Il confronto con il Nord: un divario che si allarga
L’Umbria, nonostante la crescita, resta indietro rispetto alle regioni del Nord, dove il reddito disponibile pro-capite è mediamente più alto. Ad esempio, in Lombardia il reddito pro-capite nel 2023 è di 27.243 euro, mentre in Veneto è di 24.103 euro. Anche nel confronto con alcune regioni del Mezzogiorno l’Umbria mostra una performance inferiore: in Sicilia, ad esempio, il reddito pro-capite è cresciuto del 12,5%, raggiungendo i 16.907 euro nel 2023. Questo significa che, mentre una parte del Mezzogiorno sta recuperando terreno, l’Umbria rischia di rimanere intrappolata in una situazione di stagnazione relativa.
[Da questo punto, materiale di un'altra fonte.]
-- ==== Sys2Proof/Machine/Pages.lean ====
section
/-! DEFINITION. Firmware's keeping of pages: frames of T1 and granules of T2, page tables (R511–R514), mapping and
release, the windows that every context shares (R614, R615, R661), and the quotas (R51). Which free frame or granule firmware
takes is a free choice; its tables stand in the lowest 8 GiB of die 0 (DESIGN CHOICE, assumption 36). -/

namespace Sys2Proof.Machine

/-! ### Frames and granules -/

/-- Two runs share a member. -/
def Held.meets (h : Held) (first n : Nat) : Bool := decide (first < h.first + h.n) && decide (h.first < first + n)

/-- The frames of a compute die: its 108 GiB in units of 64 KiB (R512). The lowest 8 GiB of die 0 hold firmware's page
tables. -/
def dieFrames (d : Nat) : Nat × Nat := (d * 1769472 + (if d = 0 then 131072 else 0), (d + 1) * 1769472)

/-- A free run of `n` (1 or 32) frames on a die, aligned to its length. -/
def freeFrames (s : Block) (d n : Nat) : Option Nat :=
  let (lo, hi) := dieFrames d
  let ok := fun (f : Nat) => decide (lo ≤ f) && decide (f % n = 0) && decide (f + n ≤ hi) && !s.mem.frames.any (·.meets f n)
  s.choice ok (((List.range (s.mem.frames.length + 1)).map fun k => lo + n * k).find? ok)

/-- A free run of `n` granules of an I/O die's T2 (R508, R512). -/
def freeGranules (s : Block) (d n : Nat) : Option Nat :=
  let lo := d * 2 ^ 28
  let ok := fun (g : Nat) => decide (lo ≤ g) && decide (g + n ≤ lo + 2 ^ 28) && !s.mem.granules.any (·.meets g n)
  s.choice ok ((lo :: s.mem.granules.map fun h => h.first + h.n).find? ok)

/-- Bytes of T1 that count against a partition's quota (R51, R471). -/
def t1Used (s : Block) (p : Nat) : Nat := 65536 * ((s.mem.frames.filter (·.part == some p)).map (·.n)).sum
/-- Bytes of T2 that count against a partition's quota. -/
def t2Used (s : Block) (p : Nat) : Nat := 4096 * ((s.mem.granules.filter (·.part == some p)).map (·.n)).sum

/-- `n` more bytes of T1 stay within the quota. -/
def t1Fits (s : Block) (p : Option Nat) (n : Nat) : Bool :=
  match p with
  | none => true
  | some p =>
    match SMap.find p s.parts with
    | none => true
    | some x => decide (t1Used s p + n ≤ x.t1Quota * 2 ^ 30)
def t2Fits (s : Block) (p : Option Nat) (n : Nat) : Bool :=
  match p with
  | none => true
  | some p =>
    match SMap.find p s.parts with
    | none => true
    | some x => decide (t2Used s p + n ≤ x.t2Quota * 2 ^ 30)

def holdFrames (h : Held) (s : Block) : Block := { s with mem := { s.mem with frames := s.mem.frames ++ [h] } }
def holdGranules (h : Held) (s : Block) : Block := { s with mem := { s.mem with granules := s.mem.granules ++ [h] } }
def dropFrames (first : Nat) (s : Block) : Block :=
  { s with mem := { s.mem with frames := s.mem.frames.filter fun h => h.first != first } }
def dropGranules (first : Nat) (s : Block) : Block :=
  { s with mem := { s.mem with granules := s.mem.granules.filter fun h => h.first != first } }

/-- The compute dies that hold basins of a partition, in ascending number; all of them for none. -/
def diesOf (s : Block) (p : Option Nat) : List Nat :=
  match p.bind fun p => SMap.find p s.parts with
  | some x => (List.range 8).filter fun d => x.basins.any fun b => dieOfBasin b == d
  | none => List.range 8

/-- Dies in rotation from the `k`-th after die `d` (R478). -/
def rotateDies (l : List Nat) (d k : Nat) : List Nat :=
  if l.isEmpty then l
  else
    let i := ((l.filter fun x => decide (x < d)).length + k) % l.length
    l.drop i ++ l.take i

/-- The die that holds a frame of 64 KiB (R512). -/
def dieOfFrame (f : Nat) : Nat := f / 1769472

/-- The first die of a rotation with free frames. -/
def takeFrames (s : Block) (l : List Nat) (n : Nat) : Option Nat := l.findSome? fun d => freeFrames s d n

/-! ### Page tables -/

/-- A table of 4 KiB for firmware's page tables; none when its 8 GiB are used up. -/
def newTable (s : Block) : Option Nat × Block :=
  if 2 ^ 21 ≤ s.mem.nextTable then (none, s)
  else
    let a := s.mem.nextTable * 4096
    (some a, t1Zero a 4096 { s with mem := { s.mem with nextTable := s.mem.nextTable + 1 } })

/-- The table that the pointer at `a` names, made when there is none. -/
def ensureTable (a : Nat) (s : Block) : Option Nat × Block :=
  let l := BitVec.ofNat 64 (Mem.nat s.mem.t1 a 8)
  if pointerOk l then (some (pointerNext l), s)
  else
    match newTable s with
    | (none, s) => (none, s)
    | (some t, s) => (some t, t1Write a (leBytes 8 (t + 1)) s)

/-- Map a page by its leaf. -/
def mapLeaf (root va : Nat) (big : Bool) (l : U64) (s : Block) : Block :=
  match ensureTable (entryAddr root 1 va) s with
  | (none, s) => s
  | (some t2, s) =>
    match ensureTable (entryAddr t2 2 va) s with
    | (none, s) => s
    | (some t3, s) =>
      if big then t1Write (entryAddr t3 3 va) (leBytes 8 l.toNat) s
      else
        match ensureTable (entryAddr t3 3 va) s with
        | (none, s) => s
        | (some t4, s) => t1Write (entryAddr t4 4 va) (leBytes 8 l.toNat) s

/-- A VA in the adapter window or a base window (R614, R661). -/
def inAdapterWindow (va : Nat) : Bool := decide (0xC000_0000_0000 ≤ va) && decide (va < 0xC400_0000_0000)
def inBaseWindow (va : Nat) : Bool := decide (0xC800_0000_0000 ≤ va) && decide (va < 0xCC00_0000_0000)
def inWindow (va : Nat) : Bool := inAdapterWindow va || inBaseWindow va

/-- Level-1 indices of the windows. -/
def windowIndices : List Nat := (List.range 8).map (384 + ·) ++ (List.range 8).map (400 + ·)

/-- The root of the shared windows' tables, made with their level-2 tables at first use. -/
def ensureWindows (s : Block) : Block :=
  if s.mem.windowRoot ≠ 0 then s
  else
    match newTable s with
    | (none, s) => s
    | (some r, s) =>
      windowIndices.foldl (fun s i => (ensureTable (r + 8 * i) s).2) { s with mem := { s.mem with windowRoot := r } }

/-- A context's own root, with the windows in it. -/
def newRoot (s : Block) : Nat × Block :=
  let s := ensureWindows s
  match newTable s with
  | (none, s) => (0, s)
  | (some r, s) =>
    (r, windowIndices.foldl (fun s i => t1Write (r + 8 * i) (Mem.read s.mem.t1 (s.mem.windowRoot + 8 * i) 8) s) s)

/-- The tables that map a VA for a context; none for firmware's direct context. -/
def rootFor (s : Block) (ctx va : Nat) : Option Nat :=
  if inWindow va then (if s.mem.windowRoot = 0 then none else some s.mem.windowRoot)
  else
    match s.context ctx with
    | none => none
    | some c => if c.direct then none else some c.ptRoot

/-- A mapped page: its leaf, the leaf's address and size. -/
structure Leaf where
  l : U64
  addr : Nat
  big : Bool
  deriving DecidableEq, Repr

/-- The legal leaf that maps a VA in a table tree. -/
def leafAt (s : Block) (root va : Nat) : Option Leaf :=
  if 2 ^ 48 ≤ va then none
  else
    match walkFrom (fun _ a => readEntry s a) root va with
    | .ok (l, a, big) => some { l := l, addr := a, big := big }
    | .error _ => none

/-- The legal leaf that maps a VA for a context. -/
def leafOf (s : Block) (ctx va : Nat) : Option Leaf := (rootFor s ctx va).bind fun r => leafAt s r va

/-- The entries of a table that are in use, by index. -/
def usedEntries (s : Block) (t n : Nat) : List (Nat × U64) :=
  (List.range n).filterMap fun i =>
    let l := BitVec.ofNat 64 (Mem.nat s.mem.t1 (t + 8 * i) 8)
    if leafValid l then some (i, l) else none

/-- Every page a table tree maps, ascending: its address and leaf. -/
def allLeaves (s : Block) (root : Nat) : List (Nat × Leaf) :=
  (usedEntries s root 512).flatMap fun e1 =>
    if !pointerOk e1.2 then []
    else (usedEntries s (pointerNext e1.2) 512).flatMap fun e2 =>
      if !pointerOk e2.2 then []
      else (usedEntries s (pointerNext e2.2) 512).flatMap fun e3 =>
        let va3 := e1.1 * 2 ^ 39 + e2.1 * 2 ^ 30 + e3.1 * 2 ^ 21
        if leafOk e3.2 true then [(va3, { l := e3.2, addr := entryAddr (pointerNext e2.2) 3 va3, big := true })]
        else if !pointerOk e3.2 then []
        else (usedEntries s (pointerNext e3.2) 32).filterMap fun e4 =>
          let va := va3 + e4.1 * 65536
          if leafOk e4.2 false then some (va, { l := e4.2, addr := entryAddr (pointerNext e3.2) 4 va, big := false }) else none

/-- The pages of a context outside the shared windows. -/
def ownLeaves (s : Block) (ctx : Nat) : List (Nat × Leaf) :=
  match s.context ctx with
  | none => []
  | some c => if c.direct then [] else (allLeaves s c.ptRoot).filter fun p => !inWindow p.1

/-- The pages of the shared windows. -/
def windowLeaves (s : Block) : List (Nat × Leaf) := if s.mem.windowRoot = 0 then [] else allLeaves s s.mem.windowRoot

/-- Every mapped page of the device, with its context (0xFFFF for the windows). -/
def everyLeaf (s : Block) : List (Nat × Nat × Leaf) :=
  (s.contexts.flatMap fun c => (ownLeaves s c.1).map fun p => (c.1, p.1, p.2))
    ++ (windowLeaves s).map fun p => (0xFFFF, p.1, p.2)

/-- Write a leaf. -/
def putLeaf (x : Leaf) (l : U64) (s : Block) : Block := t1Write x.addr (leBytes 8 l.toNat) s

/-! ### TLBs -/

/-- Drop a page's entries from every basin TLB of the partition, or of the device for a window page (R464, R615). -/
def dropPage (ctx va : Nat) (s : Block) : Block :=
  if inWindow va then
    { s with basins := s.basins.map fun e =>
        (e.1, { e.2 with tlb := e.2.tlb.filter fun t => t.va != pageBase t.big va }) }
  else tlbInvalidate ctx (some va) s

/-! ### Mapping and release -/

/-- The partition whose quota a context's page counts against; none for window pages (R51, R639). -/
def quotaOf (s : Block) (ctx va : Nat) : Option Nat :=
  if inWindow va then none else (s.context ctx).map (·.part)

/-- What a page's home holds for it is released, once the stores to it have completed; host memory keeps its bytes. -/
def releaseHome (x : Leaf) (s : Block) : Block :=
  match leafHome x.l with
  | 1 => dropFrames (leafFrame x.l / 65536) (landRange (leafFrame x.l) (pageSize x.big) s)
  | 2 => dropGranules (leafFrame x.l / 4096) s
  | _ => { s with mem := { s.mem with t3len := SMap.put 0 (leafFrame x.l) 0 s.mem.t3len } }

/-- A page of the previous epoch is mapped no more (OLD_PAGES, R804). -/
def forgetOld (l : U64) (s : Block) : Block :=
  let k := leafSlot l
  if (s.slot k).st = .rotating && leafEpoch l ≠ (s.slot k).epoch.toNat then
    s.modSlot k fun k => KeySlot.retire { k with oldPages := k.oldPages - 1 }
  else s

/-- A page leaves its table and its home. -/
def unmapPage (ctx va : Nat) (s : Block) : Block :=
  match leafOf s ctx va with
  | none => s
  | some x => forgetOld x.l (dropPage ctx va (releaseHome x (putLeaf x 0 s)))

/-- The page is erased in its home, then released (R632, R651, R652). -/
def erasePage (ctx va : Nat) (s : Block) : Block :=
  match leafOf s ctx va with
  | none => s
  | some x =>
    let s := match leafHome x.l with
      | 1 => t1Zero (leafFrame x.l) (pageSize x.big) (landRange (leafFrame x.l) (pageSize x.big) s)
      | 2 =>
        let n := match s.mem.granules.find? fun h => h.first == leafFrame x.l / 4096 with
          | some h => h.n * 4096
          | none => 0
        { s with mem := { s.mem with t2 := Mem.clear s.mem.t2 (leafFrame x.l) n,
                                     t2Bad := s.mem.t2Bad.filter fun e => e.1 < leafFrame x.l || leafFrame x.l + n ≤ e.1 } }
      | _ => s
    unmapPage ctx va s

/-- Create a 64 KiB page in T1 with its contents, its slot's current epoch and codec format `cfmt` (R463); none when the
quota or T1 has no room. -/
def createPage (ctx va : Nat) (r w x pinned : Bool) (slot cfmt : Nat) (bs : List Byte) (s : Block) : Option Block :=
  let p := quotaOf s ctx va
  if !t1Fits s p 65536 then none
  else
    match rootFor s ctx va, takeFrames s (rotateDies (diesOf s ((s.context ctx).map (·.part))) 0 (va / 65536)) 1 with
    | some root, some f =>
      let s := holdFrames { first := f, n := 1, ctx := ctx, va := va, part := p } (s.spent 1)
      let s := t1Write (f * 65536) bs (t1Zero (f * 65536) 65536 s)
      some (mapLeaf root va false (mkLeaf 1 r w x pinned (s.slot slot).epoch.toNat (f * 65536) cfmt slot) s)
    | _, _ => none

/-- Create a run of pages; what does not fit undoes the run. -/
def createPages (ctx : Nat) (r w x pinned : Bool) (slot : Nat) : List (Nat × List Byte) → Block → Option Block
  | [], s => some s
  | (va, bs) :: rest, s =>
    match createPage ctx va r w x pinned slot 0 bs s with
    | none => none
    | some s => createPages ctx r w x pinned slot rest s

/-- The page addresses of `n` pages of 64 KiB from `va`. -/
def pageRun (va n : Nat) : List Nat := (List.range n).map fun i => va + 65536 * i

/-- Change the leaf of a page, with its TLB entries dropped (R525). -/
def changeLeaf (ctx va : Nat) (f : U64 → U64) (s : Block) : Block :=
  match leafOf s ctx va with
  | none => s
  | some x => dropPage ctx va (putLeaf x (f x.l) s)

/-- Set or clear PINNED. -/
def setPinned (v : Bool) (l : U64) : U64 := setBits l 7 1 (b2n v)

/-- Read bytes of a context's pages that are homed in T1, as firmware reads them; none where one is not, or where a codeword
cannot be corrected. -/
def fwRead (s : Block) (ctx va n : Nat) : Option (List Byte) :=
  ((unitsOf va n).mapIdx fun i a => (i, a)).foldl (fun acc (p : Nat × Nat) =>
    let stop := min (va + n) ((p.2 / 65536 + 1) * 65536)
    match acc, leafOf s ctx p.2 with
    | some bs, some x =>
      let pa := leafFrame x.l + p.2 % pageSize x.big
      if leafHome x.l = 1 && (t1BadIn s pa (stop - p.2)).isNone then some (bs ++ t1Data s pa (stop - p.2)) else none
    | _, _ => none) (some [])

/-- Firmware looks at bytes of a context's pages: stores to them that are not visible yet become so or do not (R131). -/
def fwLook (ctx va n : Nat) (s : Block) : Block :=
  (unitsOf va n).foldl (fun s a =>
    match leafOf s ctx a with
    | some x => if leafHome x.l = 1 then landLook (leafFrame x.l + a % pageSize x.big) (min n 65536) s else s
    | none => s) s

/-- A look and its read. -/
def fwSee (ctx va n : Nat) (s : Block) : Option (List Byte) × Block :=
  let s := fwLook ctx va n s
  (fwRead s ctx va n, s)

/-- Firmware writes bytes within one page of a context that is homed in T1. -/
def fwWrite (ctx va : Nat) (bs : List Byte) (s : Block) : Block :=
  match leafOf s ctx va with
  | some x => if leafHome x.l = 1 then t1Write (leafFrame x.l + va % pageSize x.big) bs s else s
  | none => s

end Sys2Proof.Machine
end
Il ruolo dei trasferimenti pubblici
Uno dei fattori che contribuiscono a ridurre il divario tra Nord e Sud è rappresentato dai trasferimenti pubblici, che nel Mezzogiorno incidono per il 40% sul reddito disponibile delle famiglie, rispetto al 35% della media nazionale. Tuttavia, in Umbria, l’impatto di questi trasferimenti è meno significativo, contribuendo a mantenere il reddito disponibile su livelli più bassi rispetto alle regioni settentrionali. Questo significa che, senza un intervento mirato, il divario tra Nord e Centro Italia è destinato ad aumentare ulteriormente.
Una sfida per il futuro
L’Umbria, nonostante una crescita del reddito disponibile in linea con la media nazionale, continua a scontare un ritardo rispetto alle regioni del Nord, con un divario che rimane significativo. Le province di Perugia e Terni, pur registrando miglioramenti, faticano a competere con le aree più dinamiche del Paese, come Milano e Bolzano. Secondo l’analisi del Centro Studi Guglielmo Tagliacarne e Unioncamere, per ridurre il gap sarà necessario puntare su politiche economiche che favoriscano la crescita del reddito da lavoro e migliorino la competitività del territorio. Senza un intervento deciso, l’Umbria rischia di rimanere indietro, mentre il Nord continua a correre più veloce.